By Geoffrey Smith
Investing.com -- The U.K. labor market showed signs of cooling off on Tuesday, with growth in both jobs and earnings slowing and vacancies showing their first quarterly fall in a year.
The number of people claiming jobless benefits in July fell by 10,500, keeping the jobless rate at 3.8% of the workforce.
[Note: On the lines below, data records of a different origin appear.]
/-- What taking an interrupt leaves (R354, R252): after the reads `pre`, the pushes of `ret` and of `pack(b)`, `I` set, `S`
three lower, `PC` from the vector, the registers and the other flags as before, and no other cell of RAM written. -/
def Entered (b : Bool) (vec ret : Addr) (pre : List Addr) (s t : State) : Prop :=
  (∃ vs lo hi, vs.length = pre.length ∧
    t.trace = s.trace ++ readsAt pre vs ++
      [Access.wr (stackAddr s.S) (hiByte ret), Access.wr (stackAddr (s.S - 1)) (loByte ret),
        Access.wr (stackAddr (s.S - 2)) (pack b s.P), Access.rd vec lo, Access.rd (vec + 1) hi] ∧
    t.PC = mkAddr hi lo) ∧
  t.P = { s.P with I := true } ∧ t.S = s.S - 3 ∧ t.A = s.A ∧ t.X = s.X ∧ t.Y = s.Y ∧
  t.phase = .idle ∧ t.boundary = true ∧
  ∀ n, s.ramCell (stackAddr s.S) ≠ some n → s.ramCell (stackAddr (s.S - 1)) ≠ some n →
    s.ramCell (stackAddr (s.S - 2)) ≠ some n → Memory.read t.mem n = Memory.read s.mem n

/-- The three stack slots that an entry writes accept a write. -/
def stackAccepts (s : State) : Prop :=
  s.accepts (stackAddr s.S) = true ∧ s.accepts (stackAddr (s.S - 1)) = true ∧ s.accepts (stackAddr (s.S - 2)) = true

/-- The three stack slots that an entry writes are three cells of RAM. -/
def stackInRam (s : State) : Prop :=
  ∃ a b c, s.ramCell (stackAddr s.S) = some a ∧ s.ramCell (stackAddr (s.S - 1)) = some b ∧
    s.ramCell (stackAddr (s.S - 2)) = some c ∧ a ≠ b ∧ a ≠ c ∧ b ≠ c

/-- `RTI` from cycle 2 on (R253). -/
def returned (s : State) : State :=
  let d := dummyRead (stackAddr s.S) (dummyRead s.PC s)
  let p := pullByte d
  let lo := pullByte { p.2 with P := unpack p.1 }
  let hi := pullByte lo.2
  { hi.2 with PC := mkAddr hi.1 lo.1 }

/-- `RTS` from cycle 2 on (R232). -/
def returnedSub (s : State) : State :=
  let d := dummyRead (stackAddr s.S) (dummyRead s.PC s)
  let lo := pullByte d
  let hi := pullByte lo.2
  let ret := mkAddr hi.1 lo.1
  { dummyRead ret { hi.2 with PC := ret } with PC := ret + 1 }

/-- `JSR` from cycle 3 on (R231), with the low operand byte fetched; `PC` is at the high one. -/
def called (lo : Byte) (s : State) : Except Fault State :=
  (pushBytes [hiByte s.PC, loByte s.PC] (dummyRead (stackAddr s.S) s)).map fun t =>
    { (busRead t.PC t).2 with PC := mkAddr (busRead t.PC t).1 lo }

/-- The reset sequence (R390). -/
def afterReset (s : State) : State :=
  let s₁ := { dummyRead s.PC s with resetPending := false }
  let s₂ := dummyRead s.PC s₁
  let s₃ := { dummyRead (stackAddr s.S) s₂ with S := s.S - 1 }
  let s₄ := { dummyRead (stackAddr (s.S - 1)) s₃ with S := s.S - 2 }
  let s₅ := { dummyRead (stackAddr (s.S - 2)) s₄ with S := s.S - 3 }
  throughVector resetVector s₅

/-- A two-digit decimal number in a byte (R182): both nibbles at most 9, and its value. -/
def isBcd (a : Byte) : Prop := a.toNat / 16 ≤ 9 ∧ a.toNat % 16 ≤ 9

/-- The value of a two-digit decimal number. -/
def bcd (a : Byte) : Nat := a.toNat / 16 * 10 + a.toNat % 16

/-- The operations on the delay queue (R302, R306). -/
inductive QueueOp where
  | push (dest : Nat) (v : Byte) (delay : Nat)
  | execute

/-- A run of operations on the queue: the calls each `execute` made, in order, and the queue. -/
def runQueue : List QueueOp → DelayQueue → Except Fault (List (List (Nat × Byte)) × DelayQueue)
  | [], q => .ok ([], q)
  | .push d v n :: ops, q =>
    match q.push d v n with
    | .ok t => runQueue ops t
    | .error f => .error f
  | .execute :: ops, q =>
    match runQueue ops q.execute.2 with
    | .ok (log, t) => .ok (q.execute.1 :: log, t)
    | .error f => .error f

/-- `n` calls of `execute`: the handler's calls, one after another, and the queue. -/
def executes : Nat → DelayQueue → List (Nat × Byte) × DelayQueue
  | 0, q => ([], q)
  | n + 1, q => (q.execute.1 ++ (executes n q.execute.2).1, (executes n q.execute.2).2)

/-- How many bytes of an instruction are fetched before its meaning runs: all, but for the last of `JSR` (R231). -/
def fetchedBytes (i : Instr) : Nat := if opcode i = 0x20#8 then 2 else (encode i).length

end Sys2Proof.Spec

open Sys2Proof Sys2Proof.Machine Sys2Proof.Spec

/-! ## Encoding -/

/-- R91, R96, R97: the bytes of every instruction, with any bytes after them, decode to it, at every operand value. -/
def Obligations.DecodeEncode : Prop :=
  ∀ (i : Instr) (rest : List Byte), decode (encode i ++ rest) = .ok (i, rest)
However, that was the smallest drop in 17 months and was less than the 32,000 expected.
At the same time, vacancies in the three months through July fell 1.5% to 1.274 million, their first drop in nearly a year.
The Office for National Statistics’ Labor Force Survey, which lags the claimant count and vacancies numbers by a month, also pointed to a slowdown in employment growth, with the three-month increase through June slowing to 160,000 from 296,000 through May.
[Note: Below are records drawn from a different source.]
-- ==== Sys2Proof/Laws/Exec.lean ====
section
/-! SUPPORT. `exec` by constructor: the arm of each instruction, for rewriting without unfolding the dispatch. -/

namespace Sys2Proof.Machine
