/-- The entry of an instruction, its opcode byte having been looked up. -/
def instrEntry (i : Instr) : OpEntry :=
  match i with
  | .brk => .documented progBrk
  | .oraIzx _ => .documented progOraIzx
  | .jam02 => .annex progJam02
  | .sloIzx _ => .annex progSloIzx
  | .nopZp04 _ => .annex progNopZp04
  | .oraZp _ => .documented progOraZp
  | .aslZp _ => .documented progAslZp
  | .sloZp _ => .annex progSloZp
  | .php => .documented progPhp
  | .oraImm _ => .documented progOraImm
  | .aslAcc => .documented progAslAcc
  | .ancImm0B _ => .annex progAncImm0B
  | .nopAbs0C _ => .annex progNopAbs0C
  | .oraAbs _ => .documented progOraAbs
  | .aslAbs _ => .documented progAslAbs
  | .sloAbs _ => .annex progSloAbs
  | .bpl _ => .documented progBpl
  | .oraIzy _ => .documented progOraIzy
  | .jam12 => .annex progJam12
  | .sloIzy _ => .annex progSloIzy
  | .nopZpx14 _ => .annex progNopZpx14
  | .oraZpx _ => .documented progOraZpx
  | .aslZpx _ => .documented progAslZpx
  | .sloZpx _ => .annex progSloZpx
  | .clc => .documented progClc
  | .oraAby _ => .documented progOraAby
  | .nopImp1A => .annex progNopImp1A
  | .sloAby _ => .annex progSloAby
  | .nopAbx1C _ => .annex progNopAbx1C
  | .oraAbx _ => .documented progOraAbx
  | .aslAbx _ => .documented progAslAbx
  | .sloAbx _ => .annex progSloAbx
  | .jsr _ => .documented progJsr
  | .andIzx _ => .documented progAndIzx
  | .jam22 => .annex progJam22
  | .rlaIzx _ => .annex progRlaIzx
  | .bitZp _ => .documented progBitZp
  | .andZp _ => .documented progAndZp
  | .rolZp _ => .documented progRolZp
  | .rlaZp _ => .annex progRlaZp
  | .plp => .documented progPlp
  | .andImm _ => .documented progAndImm
  | .rolAcc => .documented progRolAcc
  | .ancImm2B _ => .annex progAncImm2B
  | .bitAbs _ => .documented progBitAbs
  | .andAbs _ => .documented progAndAbs
  | .rolAbs _ => .documented progRolAbs
  | .rlaAbs _ => .annex progRlaAbs
  | .bmi _ => .documented progBmi
  | .andIzy _ => .documented progAndIzy
  | .jam32 => .annex progJam32
  | .rlaIzy _ => .annex progRlaIzy
  | .nopZpx34 _ => .annex progNopZpx34
  | .andZpx _ => .documented progAndZpx
  | .rolZpx _ => .documented progRolZpx
  | .rlaZpx _ => .annex progRlaZpx
  | .sec => .documented progSec
  | .andAby _ => .documented progAndAby
  | .nopImp3A => .annex progNopImp3A
  | .rlaAby _ => .annex progRlaAby
  | .nopAbx3C _ => .annex progNopAbx3C
  | .andAbx _ => .documented progAndAbx
  | .rolAbx _ => .documented progRolAbx
  | .rlaAbx _ => .annex progRlaAbx
  | .rti => .documented progRti
  | .eorIzx _ => .documented progEorIzx
  | .jam42 => .annex progJam42
  | .sreIzx _ => .annex progSreIzx
  | .nopZp44 _ => .annex progNopZp44
  | .eorZp _ => .documented progEorZp
  | .lsrZp _ => .documented progLsrZp
  | .sreZp _ => .annex progSreZp
  | .pha => .documented progPha
  | .eorImm _ => .documented progEorImm
  | .lsrAcc => .documented progLsrAcc
  | .alrImm _ => .annex progAlrImm
  | .jmpAbs _ => .documented progJmpAbs
  | .eorAbs _ => .documented progEorAbs
  | .lsrAbs _ => .documented progLsrAbs
  | .sreAbs _ => .annex progSreAbs
  | .bvc _ => .documented progBvc
  | .eorIzy _ => .documented progEorIzy
  | .jam52 => .annex progJam52
  | .sreIzy _ => .annex progSreIzy
  | .nopZpx54 _ => .annex progNopZpx54
  | .eorZpx _ => .documented progEorZpx
  | .lsrZpx _ => .documented progLsrZpx
  | .sreZpx _ => .annex progSreZpx
  | .cli => .documented progCli
  | .eorAby _ => .documented progEorAby
  | .nopImp5A => .annex progNopImp5A
  | .sreAby _ => .annex progSreAby
  | .nopAbx5C _ => .annex progNopAbx5C
  | .eorAbx _ => .documented progEorAbx
  | .lsrAbx _ => .documented progLsrAbx
  | .sreAbx _ => .annex progSreAbx
  | .rts => .documented progRts
  | .adcIzx _ => .documented progAdcIzx
  | .jam62 => .annex progJam62
  | .rraIzx _ => .annex progRraIzx
  | .nopZp64 _ => .annex progNopZp64
  | .adcZp _ => .documented progAdcZp
  | .rorZp _ => .documented progRorZp
  | .rraZp _ => .annex progRraZp
  | .pla => .documented progPla
  | .adcImm _ => .documented progAdcImm
  | .rorAcc => .documented progRorAcc
  | .arrImm _ => .annex progArrImm
  | .jmpInd _ => .documented progJmpInd
  | .adcAbs _ => .documented progAdcAbs
  | .rorAbs _ => .documented progRorAbs
  | .rraAbs _ => .annex progRraAbs
  | .bvs _ => .documented progBvs
  | .adcIzy _ => .documented progAdcIzy
  | .jam72 => .annex progJam72
  | .rraIzy _ => .annex progRraIzy
  | .nopZpx74 _ => .annex progNopZpx74
  | .adcZpx _ => .documented progAdcZpx
  | .rorZpx _ => .documented progRorZpx
  | .rraZpx _ => .annex progRraZpx
  | .sei => .documented progSei
  | .adcAby _ => .documented progAdcAby
  | .nopImp7A => .annex progNopImp7A
  | .rraAby _ => .annex progRraAby
  | .nopAbx7C _ => .annex progNopAbx7C
  | .adcAbx _ => .documented progAdcAbx
  | .rorAbx _ => .documented progRorAbx
  | .rraAbx _ => .annex progRraAbx
  | .nopImm80 _ => .annex progNopImm80
  | .staIzx _ => .documented progStaIzx
  | .nopImm82 _ => .annex progNopImm82
  | .saxIzx _ => .annex progSaxIzx
  | .styZp _ => .documented progStyZp
  | .staZp _ => .documented progStaZp
  | .stxZp _ => .documented progStxZp
  | .saxZp _ => .annex progSaxZp
  | .dey => .documented progDey
  | .nopImm89 _ => .annex progNopImm89
  | .txa => .documented progTxa
  | .aneImm _ => .unstable
  | .styAbs _ => .documented progStyAbs
  | .staAbs _ => .documented progStaAbs
  | .stxAbs _ => .documented progStxAbs
  | .saxAbs _ => .annex progSaxAbs
  | .bcc _ => .documented progBcc
  | .staIzy _ => .documented progStaIzy
  | .jam92 => .annex progJam92
  | .shaIzy _ => .unstable
  | .styZpx _ => .documented progStyZpx
  | .staZpx _ => .documented progStaZpx
  | .stxZpy _ => .documented progStxZpy
  | .saxZpy _ => .annex progSaxZpy
  | .tya => .documented progTya
  | .staAby _ => .documented progStaAby
  | .txs => .documented progTxs
  | .tasAby _ => .unstable
  | .shyAbx _ => .unstable
  | .staAbx _ => .documented progStaAbx
  | .shxAby _ => .unstable
  | .shaAby _ => .unstable
  | .ldyImm _ => .documented progLdyImm
  | .ldaIzx _ => .documented progLdaIzx
  | .ldxImm _ => .documented progLdxImm
  | .laxIzx _ => .annex progLaxIzx
  | .ldyZp _ => .documented progLdyZp
  | .ldaZp _ => .documented progLdaZp
  | .ldxZp _ => .documented progLdxZp
  | .laxZp _ => .annex progLaxZp
  | .tay => .documented progTay
  | .ldaImm _ => .documented progLdaImm
  | .tax => .documented progTax
  | .lxaImm _ => .unstable
  | .ldyAbs _ => .documented progLdyAbs
  | .ldaAbs _ => .documented progLdaAbs
  | .ldxAbs _ => .documented progLdxAbs
  | .laxAbs _ => .annex progLaxAbs
  | .bcs _ => .documented progBcs
  | .ldaIzy _ => .documented progLdaIzy
  | .jamB2 => .annex progJamB2
  | .laxIzy _ => .annex progLaxIzy
  | .ldyZpx _ => .documented progLdyZpx
  | .ldaZpx _ => .documented progLdaZpx
  | .ldxZpy _ => .documented progLdxZpy
  | .laxZpy _ => .annex progLaxZpy
  | .clv => .documented progClv
  | .ldaAby _ => .documented progLdaAby
  | .tsx => .documented progTsx
  | .lasAby _ => .unstable
  | .ldyAbx _ => .documented progLdyAbx
  | .ldaAbx _ => .documented progLdaAbx
  | .ldxAby _ => .documented progLdxAby
  | .laxAby _ => .annex progLaxAby
  | .cpyImm _ => .documented progCpyImm
  | .cmpIzx _ => .documented progCmpIzx
  | .nopImmC2 _ => .annex progNopImmC2
  | .dcpIzx _ => .annex progDcpIzx
  | .cpyZp _ => .documented progCpyZp
  | .cmpZp _ => .documented progCmpZp
  | .decZp _ => .documented progDecZp
  | .dcpZp _ => .annex progDcpZp
  | .iny => .documented progIny
  | .cmpImm _ => .documented progCmpImm
  | .dex => .documented progDex
  | .sbxImm _ => .annex progSbxImm
  | .cpyAbs _ => .documented progCpyAbs
  | .cmpAbs _ => .documented progCmpAbs
  | .decAbs _ => .documented progDecAbs
  | .dcpAbs _ => .annex progDcpAbs
  | .bne _ => .documented progBne
  | .cmpIzy _ => .documented progCmpIzy
  | .jamD2 => .annex progJamD2
  | .dcpIzy _ => .annex progDcpIzy
  | .nopZpxD4 _ => .annex progNopZpxD4
  | .cmpZpx _ => .documented progCmpZpx
  | .decZpx _ => .documented progDecZpx
  | .dcpZpx _ => .annex progDcpZpx
  | .cld => .documented progCld
  | .cmpAby _ => .documented progCmpAby
  | .nopImpDA => .annex progNopImpDA
  | .dcpAby _ => .annex progDcpAby
  | .nopAbxDC _ => .annex progNopAbxDC
  | .cmpAbx _ => .documented progCmpAbx
  | .decAbx _ => .documented progDecAbx
  | .dcpAbx _ => .annex progDcpAbx
  | .cpxImm _ => .documented progCpxImm
  | .sbcIzx _ => .documented progSbcIzx
  | .nopImmE2 _ => .annex progNopImmE2
  | .iscIzx _ => .annex progIscIzx
  | .cpxZp _ => .documented progCpxZp
  | .sbcZp _ => .documented progSbcZp
  | .incZp _ => .documented progIncZp
  | .iscZp _ => .annex progIscZp
  | .inx => .documented progInx
  | .sbcImm _ => .documented progSbcImm
  | .nop => .documented progNop
  | .usbcImm _ => .annex progUsbcImm
  | .cpxAbs _ => .documented progCpxAbs
  | .sbcAbs _ => .documented progSbcAbs
  | .incAbs _ => .documented progIncAbs
  | .iscAbs _ => .annex progIscAbs
  | .beq _ => .documented progBeq
  | .sbcIzy _ => .documented progSbcIzy
  | .jamF2 => .annex progJamF2
  | .iscIzy _ => .annex progIscIzy
  | .nopZpxF4 _ => .annex progNopZpxF4
  | .sbcZpx _ => .documented progSbcZpx
  | .incZpx _ => .documented progIncZpx
  | .iscZpx _ => .annex progIscZpx
  | .sed => .documented progSed
  | .sbcAby _ => .documented progSbcAby
  | .nopImpFA => .annex progNopImpFA
  | .iscAby _ => .annex progIscAby
  | .nopAbxFC _ => .annex progNopAbxFC
  | .sbcAbx _ => .documented progSbcAbx
  | .incAbx _ => .documented progIncAbx
  | .iscAbx _ => .annex progIscAbx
Employment still stood at a record high 29.7 million at the end of the month, suggesting that the cost-of-living crisis has sucked workers back into the workforce as they struggle to make ends meet.
However, the increase in employment was accounted for completely by non-U.K. nationals, as has been the case for the last nine months, according to the ONS’s figures.
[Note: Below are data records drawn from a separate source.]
-- ==== Sys2Proof/Laws/Stack.lean ====
section
/-! SUPPORT. The stack and the interrupt sequences (R23, R252 to R254, R354, R390): that a read does not depend on a
register, what a run of pushes can do, and the shared sequences of Ops.lean in the terms of Reading.lean. -/

namespace Sys2Proof.Machine

/-! ## A bus read and the registers -/

/-- What a read of a device returns and does is the same whatever the registers hold. -/
theorem deviceRead_withRegs (a : Addr) (s : State) (sp : Byte) (pc : Addr) (p : Flags) (nmi rst : Bool) :
    State.deviceRead { s with S := sp, PC := pc, P := p, nmiPending := nmi, resetPending := rst } a =
      ((s.deviceRead a).1,
        { (s.deviceRead a).2 with S := sp, PC := pc, P := p, nmiPending := nmi, resetPending := rst }) := by
  have hr : State.route { s with S := sp, PC := pc, P := p, nmiPending := nmi, resetPending := rst } a = s.route a := rfl
  have hb : State.busAddr { s with S := sp, PC := pc, P := p, nmiPending := nmi, resetPending := rst } a = s.busAddr a :=
    rfl
  unfold State.deviceRead State.ramRead
  rw [hr, hb]
  cases s.route a with
  | ram base mirror => rfl
  | cart =>
    generalize s.busAddr a = b
    obtain ⟨_, _, _, _, _, _, _, _, _, _, _, _, cart, _, _, _, _, _, _, _, _, _⟩ := s
    cases cart <;> rfl
  | chip => rfl
  | absent => rfl
  | other id' =>
    generalize s.busAddr a = b
    have hd : State.deviceState { s with S := sp, PC := pc, P := p, nmiPending := nmi, resetPending := rst } id' =
      s.deviceState id' := rfl
    dsimp only
    rw [hd]
    cases (Config.deviceRead id' (s.deviceState id') b).after with
    | some n => rfl
    | none =>
      unfold readTrap
      obtain ⟨_, _, _, _, _, _, _, _, _, _, _, _, _, observer, _, _, _, _, _, _, _, _⟩ := s
      cases observer <;> rfl

/-- What a bus read returns and does is the same whatever the registers hold. -/
theorem busRead_withRegs (a : Addr) (s : State) (sp : Byte) (pc : Addr) (p : Flags) (nmi rst : Bool) :
    busRead a { s with S := sp, PC := pc, P := p, nmiPending := nmi, resetPending := rst } =
      ((busRead a s).1,
        { (busRead a s).2 with S := sp, PC := pc, P := p, nmiPending := nmi, resetPending := rst }) := by
  unfold busRead
  rw [deviceRead_withRegs]

theorem busRead_withPC (a pc : Addr) (s : State) :
    busRead a { s with PC := pc } = ((busRead a s).1, { (busRead a s).2 with PC := pc }) := by
  have h := busRead_withRegs a s s.S pc s.P s.nmiPending s.resetPending
  refine h.trans ?_
  rw [← busRead_S a s, ← busRead_P a s, ← busRead_nmiPending a s, ← busRead_resetPending a s]

theorem busRead_withS (a : Addr) (sp : Byte) (s : State) :
    busRead a { s with S := sp } = ((busRead a s).1, { (busRead a s).2 with S := sp }) := by
  have h := busRead_withRegs a s sp s.PC s.P s.nmiPending s.resetPending
  refine h.trans ?_
  rw [← busRead_PC a s, ← busRead_P a s, ← busRead_nmiPending a s, ← busRead_resetPending a s]

/-- A byte of RAM that something has loaded or written, read (R64). -/
theorem busRead_of_ramCell {a : Addr} {s : State} {n : Nat} {v : Byte} (hc : s.ramCell a = some n)
    (hm : Memory.read s.mem n = some v) : busRead a s = (v, { s with trace := s.trace ++ [Access.rd a v] }) := by
  exact busRead_listed hc hm

/-- A write to an address that names a cell of RAM is accepted. -/
theorem accepts_of_ramCell {a : Addr} {s : State} {n : Nat} (hc : s.ramCell a = some n) : s.accepts a = true := by
  obtain ⟨_, _, hr, _⟩ := ramCell_eq hc
  unfold State.accepts
  rw [hr]

/-! ## Pushes -/

/-- The accesses of a run of pushes. -/
def pushTrace : List Byte → Byte → List Access
  | [], _ => []
  | v :: vs, sp => Access.wr (stackAddr sp) v :: pushTrace vs (sp - 1)

/-- A run of pushes that does not halt the block, taken apart at the first. -/
theorem pushBytes_cons {v : Byte} {vs : List Byte} {s t : State} (h : pushBytes (v :: vs) s = .ok t) :
    ∃ u, busWrite (stackAddr s.S) v s = .ok u ∧ pushBytes vs { u with S := u.S - 1 } = .ok t := by
  unfold pushBytes at h
  cases hu : busWrite (stackAddr s.S) v s with
  | ok u => rw [hu] at h; exact ⟨u, rfl, h⟩
  | error f => rw [hu] at h; cases h

/-- A run of pushes that does not halt the block: `S` lower by their number, the accesses recorded, and at most RAM, the
cartridge's bank state, the queue, the states of the devices outside the block and the events received changed (R23). -/
theorem pushBytes_frame {vs : List Byte} {s t : State} (h : pushBytes vs s = .ok t) :
    ∃ m c q dv e, t = { s with
      S := s.S - BitVec.ofNat 8 vs.length, mem := m, cart := c, dq := q, devices := dv, traps := e
      trace := s.trace ++ pushTrace vs s.S } ∧
      c.map (fun c => (c.scheme, c.rom)) = s.cart.map (fun c => (c.scheme, c.rom)) := by
  induction vs generalizing s with
  | nil => cases h; exact ⟨t.mem, t.cart, t.dq, t.devices, t.traps, by simp [pushTrace], rfl⟩
  | cons v vs ih =>
    obtain ⟨u, hu, h⟩ := pushBytes_cons h
    obtain ⟨m, c, q, dv, e, rfl, _, hc, _⟩ := busWrite_cases hu
    obtain ⟨m', c', q', dv', e', rfl, hc'⟩ := ih h
    refine ⟨m', c', q', dv', e', ?_, hc'.trans hc⟩
    have hS : s.S - 1 - BitVec.ofNat 8 vs.length = s.S - BitVec.ofNat 8 (v :: vs).length := by
      apply BitVec.eq_of_toNat_eq
      rw [List.length_cons]
      have h1 : (1 : Byte).toNat = 1 := rfl
      simp only [BitVec.toNat_sub, BitVec.toNat_ofNat, h1]
      omega
    rw [← hS]
    simp [pushTrace]

theorem pushBytes_A {vs : List Byte} {s t : State} (h : pushBytes vs s = .ok t) : t.A = s.A := by
  obtain ⟨_, _, _, _, _, rfl, _⟩ := pushBytes_frame h; rfl
theorem pushBytes_X {vs : List Byte} {s t : State} (h : pushBytes vs s = .ok t) : t.X = s.X := by
  obtain ⟨_, _, _, _, _, rfl, _⟩ := pushBytes_frame h; rfl
theorem pushBytes_Y {vs : List Byte} {s t : State} (h : pushBytes vs s = .ok t) : t.Y = s.Y := by
  obtain ⟨_, _, _, _, _, rfl, _⟩ := pushBytes_frame h; rfl
theorem pushBytes_PC {vs : List Byte} {s t : State} (h : pushBytes vs s = .ok t) : t.PC = s.PC := by
  obtain ⟨_, _, _, _, _, rfl, _⟩ := pushBytes_frame h; rfl
theorem pushBytes_P {vs : List Byte} {s t : State} (h : pushBytes vs s = .ok t) : t.P = s.P := by
  obtain ⟨_, _, _, _, _, rfl, _⟩ := pushBytes_frame h; rfl
theorem pushBytes_phase {vs : List Byte} {s t : State} (h : pushBytes vs s = .ok t) : t.phase = s.phase := by
  obtain ⟨_, _, _, _, _, rfl, _⟩ := pushBytes_frame h; rfl
theorem pushBytes_boundary {vs : List Byte} {s t : State} (h : pushBytes vs s = .ok t) : t.boundary = s.boundary := by
  obtain ⟨_, _, _, _, _, rfl, _⟩ := pushBytes_frame h; rfl
theorem pushBytes_irqLine {vs : List Byte} {s t : State} (h : pushBytes vs s = .ok t) : t.irqLine = s.irqLine := by
  obtain ⟨_, _, _, _, _, rfl, _⟩ := pushBytes_frame h; rfl
theorem pushBytes_nmiPending {vs : List Byte} {s t : State} (h : pushBytes vs s = .ok t) : t.nmiPending = s.nmiPending := by
  obtain ⟨_, _, _, _, _, rfl, _⟩ := pushBytes_frame h; rfl
theorem pushBytes_resetPending {vs : List Byte} {s t : State} (h : pushBytes vs s = .ok t) : t.resetPending = s.resetPending := by
  obtain ⟨_, _, _, _, _, rfl, _⟩ := pushBytes_frame h; rfl
theorem pushBytes_observer {vs : List Byte} {s t : State} (h : pushBytes vs s = .ok t) : t.observer = s.observer := by
  obtain ⟨_, _, _, _, _, rfl, _⟩ := pushBytes_frame h; rfl
theorem pushBytes_platform {vs : List Byte} {s t : State} (h : pushBytes vs s = .ok t) : t.platform = s.platform := by
  obtain ⟨_, _, _, _, _, rfl, _⟩ := pushBytes_frame h; rfl
theorem pushBytes_undoc {vs : List Byte} {s t : State} (h : pushBytes vs s = .ok t) : t.undoc = s.undoc := by
  obtain ⟨_, _, _, _, _, rfl, _⟩ := pushBytes_frame h; rfl
theorem pushBytes_halt {vs : List Byte} {s t : State} (h : pushBytes vs s = .ok t) : t.halt = s.halt := by
  obtain ⟨_, _, _, _, _, rfl, _⟩ := pushBytes_frame h; rfl
theorem pushBytes_draws {vs : List Byte} {s t : State} (h : pushBytes vs s = .ok t) : t.draws = s.draws := by
  obtain ⟨_, _, _, _, _, rfl, _⟩ := pushBytes_frame h; rfl
theorem pushBytes_S {vs : List Byte} {s t : State} (h : pushBytes vs s = .ok t) :
    t.S = s.S - BitVec.ofNat 8 vs.length := by
  obtain ⟨_, _, _, _, _, rfl, _⟩ := pushBytes_frame h; rfl
theorem pushBytes_trace {vs : List Byte} {s t : State} (h : pushBytes vs s = .ok t) :
    t.trace = s.trace ++ pushTrace vs s.S := by
  obtain ⟨_, _, _, _, _, rfl, _⟩ := pushBytes_frame h; rfl
theorem pushBytes_cart {vs : List Byte} {s t : State} (h : pushBytes vs s = .ok t) :
    t.cart.map (fun c => (c.scheme, c.rom)) = s.cart.map (fun c => (c.scheme, c.rom)) := by
  obtain ⟨_, _, _, _, _, rfl, hc⟩ := pushBytes_frame h; exact hc
theorem pushBytes_ramCell {vs : List Byte} {s t : State} (h : pushBytes vs s = .ok t) (b : Addr) :
    t.ramCell b = s.ramCell b := ramCell_congr (pushBytes_platform h) b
Samuel Toombs, an analyst with Pantheon Macroeconomics, said the figures suggest that COVID had had a bigger influence on the labor market than Brexit, which has ended the automatic right to work for EU nationals in the U.K.
Average wages excluding bonuses again failed to keep pace with inflation, although growth accelerated to 4.7% from 4.4%. Including bonuses, growth slowed to 5.1% from an upwardly revised 6.4%.